From the listing below, return each line that includes "cycles".

◆ **Data for analysis**
□ □ □ □ □ □ □

/-- What is held per sequencer (Tables 4.1 and 4.2). -/
structure Seq where
  pc : Word
  x : Vector Word 32
  live : BitVec 32
  o : Vector Word 8
  l : Vector Word 4
  /-- the loop-index stack, innermost first, at most six entries (R74) -/
  loops : List LoopEntry
  rl : Word
  tl : Word
  fences : List FenceRec
  status : SeqStatus
  /-- it stands at a loop boundary (R107) -/
  atBound : Bool
  /-- the x registers its register cache holds, most recently used first, at most sixteen (R84) -/
  rc : List (BitVec 5)
  /-- the cached registers written since their last fill or write-back, and those just evicted with such a value, whose
  write to the context block comes with the end of the instruction (R85) -/
  dirty : BitVec 32
  evicted : List (BitVec 5)
  why : StallWhy
  /-- reads performed ahead of the loads they belong to: physical address and bytes (R220) -/
  ahead : List (Nat × List Byte)
  /-- loads that may still perform after the accesses behind them (R220) -/
  late : List LateLoad
  /-- the number of the next operation at its last acquire (R222, R223) -/
  acq : Nat
  deriving DecidableEq, Repr, Inhabited

/-- A vector register: its tag and its 1,024 × slices bytes (R75). -/
structure VReg where
  tag : ETy
  data : List Byte
  deriving DecidableEq, Repr, Inhabited

/-- An accumulator: its tag and its elements that are not zero, by 32 × row + column (R77). -/
structure Acc where
  tag : ETy
  el : Tab (BitVec 32)
  deriving DecidableEq, Repr, Inhabited

/-- The states of a tile (Table 14.5). -/
inductive TileSt where
  | empty | filling | ready | draining
  deriving DecidableEq, Repr, Inhabited

/-- A tile-table entry (Table 14.5). -/
structure Tile where
  st : TileSt
  defined : Bool
  ab : Bool
  ty : ETy
  pf : Bool
  mx : Bool
  sn : BitVec 2
  nr : Nat
  base : Nat
  rows : Nat
  rlen : Nat
  deriving DecidableEq, Repr, Inhabited

/-- An entry of q0 to q3: its value; whether it is a stream's, read ahead by a load stream or pushed for a store stream
(R256 to R258); the number of its operation; for a store stream's element, the physical address and the leaf its push
found, its virtual address and the push's (R257). -/
structure QEnt where
  val : Word
  stream : Bool
  id : Nat
  pa : Nat
  leaf : Word
  va : Word
  pc : Word
  /-- the element goes to the own node through the fabric window (R159) -/
  own : Bool
  /-- a load stream's element, pushed before an acquire of the owner, after the end of the binding: it is read again before
  its pop (R256) -/
  stale : Bool
  deriving DecidableEq, Repr, Inhabited

/-- A stream binding (Table 12.3); `own` is the owning sequencer (R255). -/
structure Binding where
  next : Word
  remain : BitVec 32
  stride : BitVec 24
  z : BitVec 3
  sx : Bool
  dir : Bool
  bound : Bool
  own : Side
  deriving DecidableEq, Repr, Inhabited

/-- What a stop record says of a fault (Table 17.4). `cmd` is the engine command or the task the fault belongs to. -/
structure FaultInfo where
  code : BitVec 8
  sq : Side
  slot : BitVec 12
  e : Bool
  fl : Bool
  lvl : BitVec 2
  time : Word
  pc : Word
  addr : Word
  val : Word
  info : BitVec 16
  probe : Option (List (BitVec 2 × Word) × Bool)
  cmd : Option Nat
  deriving DecidableEq, Repr, Inhabited

/-- Where a context is (R358). -/
inductive Place where
  | inSlot (slot : Nat) | mirror (slot : Nat) | out
  deriving DecidableEq, Repr, Inhabited

/-- A context: one dispatched iteration (R70). -/
structure Ctx where
  part : Nat
  core : Nat
  task : Nat
  gang : Word
  prio : BitVec 2
  iter : Nat
  cblk : Nat
  place : Place
  /-- its block holds it -/
  saved : Bool
  lastSlot : Nat
  /-- when it began to run, for the choice of R275 -/
  since : Nat
  a : Seq
  x : Seq
  vl : Word
  slices : Nat
  first : Nat
  v : Vector VReg 32
  /-- the mask stack, top first, at most eight entries (R76) -/
  masks : List (BitVec 12288)
  acc0 : Acc
  acc1 : Acc
  tiles : Vector Tile 32
  q : Vector (List QEnt) 4
  w : Vector (List VReg) 2
  bq : List Bool
  binds : Vector Binding 4
  fault : Option FaultInfo
  mf : Bool
  deriving DecidableEq, Repr, Inhabited

/-- What is staged: a context to resume, or a task's next iteration with the slice group acquired for it (R89, R364). -/
inductive Incoming where
  | ctx (key : Nat) | new (task first n : Nat)
  deriving DecidableEq, Repr, Inhabited

/-- A mirror bank (R89, R90). -/
inductive Mirror where
  | empty | staging (i : Incoming) | staged (i : Incoming) | spilling (ctx : Nat)
  deriving DecidableEq, Repr, Inhabited

/-- A pending pre-emption request (R275): the requesting task, its priority and the cycles since the request. -/
structure Request where
  task : Nat
  prio : BitVec 2
  cycles : Nat
  deriving DecidableEq, Repr, Inhabited

/-- A hart slot: the context in it and what is held per slot (Table 4.2). -/
structure Slot where
  ctx : Option Nat
  mirror : Mirror
  sat : Vector Word 8
  satthr : Word
  satwin : Word
  /-- the saturation window in progress: start, increments counted, whether its event is written (R350) -/
  winStart : Nat
  winCount : Nat
  winFired : Bool
  pm : Vector Word 16
  wdogCount : Nat
  wdogLimit : Nat
  request : Option Request
  /-- the register-cache miss in progress (R84) -/
  fill : Option (Side × BitVec 5)
  deriving DecidableEq, Repr, Inhabited

/-! ### Scheduler -/

/-- A loop-nest record (Tables 12.4 and 12.5), as its words. -/
structure LnRec where
  control : Word
  xentry : Word
  aentry : Word
  extents : Vector (BitVec 32) 6
  launch : Word
  caddr : Word
  args : Word
  res : Word
  reads : Vector Word 3
  writes : Vector Word 3
  deriving DecidableEq, Repr, Inhabited

/-- The pool entry a task holds (R264). -/
inductive PoolEntry where
  | shared | reserved | released
  deriving DecidableEq, Repr, Inhabited

/-- The write policies of a page (Table 14.4). -/
inductive WPolicy where
  | update | invalidate | stream
  deriving DecidableEq, Repr, Inhabited

/-- An accepted task of a cluster (R264 to R273). -/
structure Task where
  part : Nat
  cluster : Nat
  rcd : LnRec
  /-- the address `post` named, for the detached record (R361) -/
  recAddr : Word
  /-- the completion counter as `post` translated it (R262), with the write policy of its page (R336) -/
  counter : Nat × WPolicy
  pool : PoolEntry
  /-- has entered the in-flight window (R268) -/
  entered : Bool
  deps : List Nat
  prio : BitVec 2
  /-- the posting core, and the number up to which its stores are released by the `post` (R262) -/
  relCore : Nat
  relCut : Nat
  /-- iterations dispatched and ended so far -/
  dispatched : Nat
  ended : Nat
  launched : Bool
  prepared : Bool
  /-- ns spent dispatchable since the last rise of its priority (R273) -/
  readyNs : Nat
  /-- its completion add is on its way (R270) -/
  addSent : Bool
  /-- per core, the number of the next operation when an iteration of it ended there last: what happened before it there is
  numbered below (R224) -/
  cuts : Tab Nat
  deriving DecidableEq, Repr, Inhabited

/-! ### Memory and coherence -/

/-- The access classes (Table 8.1). -/
inductive AClass where
  | s | v | e | t | i
  deriving DecidableEq, Repr, Inhabited

/-- How far a write-through has come (R235, R248, R249): still on its way to its home; held there until the host has
dropped its copy; sent to the host or to another package and waiting for the answer; stopped by a fault until the release
(R355, R361). -/
inductive WtPhase where
  | toHome | hostCopy | answer (tag : Nat) | stopped
  deriving DecidableEq, Repr, Inhabited

/-- What a write-through does at its home: a store of its bytes, or a counter add with its predecessor set, scope and the
number up to which operations precede it (R338); or a task's completion add. -/
inductive WtKind where
  | store
  | cadd (inc : Word) (p : BitVec 5) (scope : BitVec 3) (cut : Nat)
  /-- a task's completion add (R270) -/
  | taskAdd (inc : Word)
  /-- bits [3:0] of one byte, by an atomic read-modify-write of its word outside the package; `guess` is the word as it was
  last seen (R188, R200) -/
  | half (v : Byte) (guess : Word)
  deriving DecidableEq, Repr, Inhabited

/-- A store on its way: bytes inside one 128-byte line. `ctx` and `side` are the issuing sequencer's; `cmd` is the engine
command a write belongs to. -/
structure Wt where
  kind : WtKind
  ctx : Nat
  task : Nat
  iter : Nat
  slot : Nat
  side : Side
  core : Nat
  part : Nat
  cls : AClass
  cmd : Option Nat
  pa : Nat
  bytes : List Byte
  policy : WPolicy
  /-- cache level L1+L2, which privatisation asks for (R245) -/
  l1 : Bool
  /-- the instruction's address, and the virtual address and element index of the first byte, for a fault -/
  pc : Word
  va : Word
  elem : Nat
  phase : WtPhase
  /-- the queue whose store stream it belongs to (R257) -/
  strm : Option Nat
  /-- the priority at which the home allocates the line for it, where it does, and whether the page is compressible
  (R172, R180) -/
  alloc : Option (Nat × Bool)
  /-- it goes to the own node through the fabric window: an uncached access (R159) -/
  own : Bool
  /-- the instruction it belongs to, by the number of its first operation -/
  op : Nat
  deriving DecidableEq, Repr, Inhabited

/-- A facet partial or a DISJ copy in an L1 (R239, R245): 128 bytes, and per byte whether it is touched, or owned under
DISJ. -/
structure Partial where
  tag : BitVec 4
  bytes : List Byte
  touched : BitVec 128
  /-- the bytes that hold an uncorrectable error (R233) -/
  bad : BitVec 128
  deriving DecidableEq, Repr, Inhabited

/-- Directory states (Table 11.3). -/
inductive DirSt where
  | uncached | shared | owned (o : Owner) | faceted (tag : BitVec 4) | gathering
  deriving DecidableEq, Repr, Inhabited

□ □ □ □ □ □ □

◆ **Exercise solution**
/-- A pending pre-emption request (R275): the requesting task, its priority and the cycles since the request. -/
  cycles : Nat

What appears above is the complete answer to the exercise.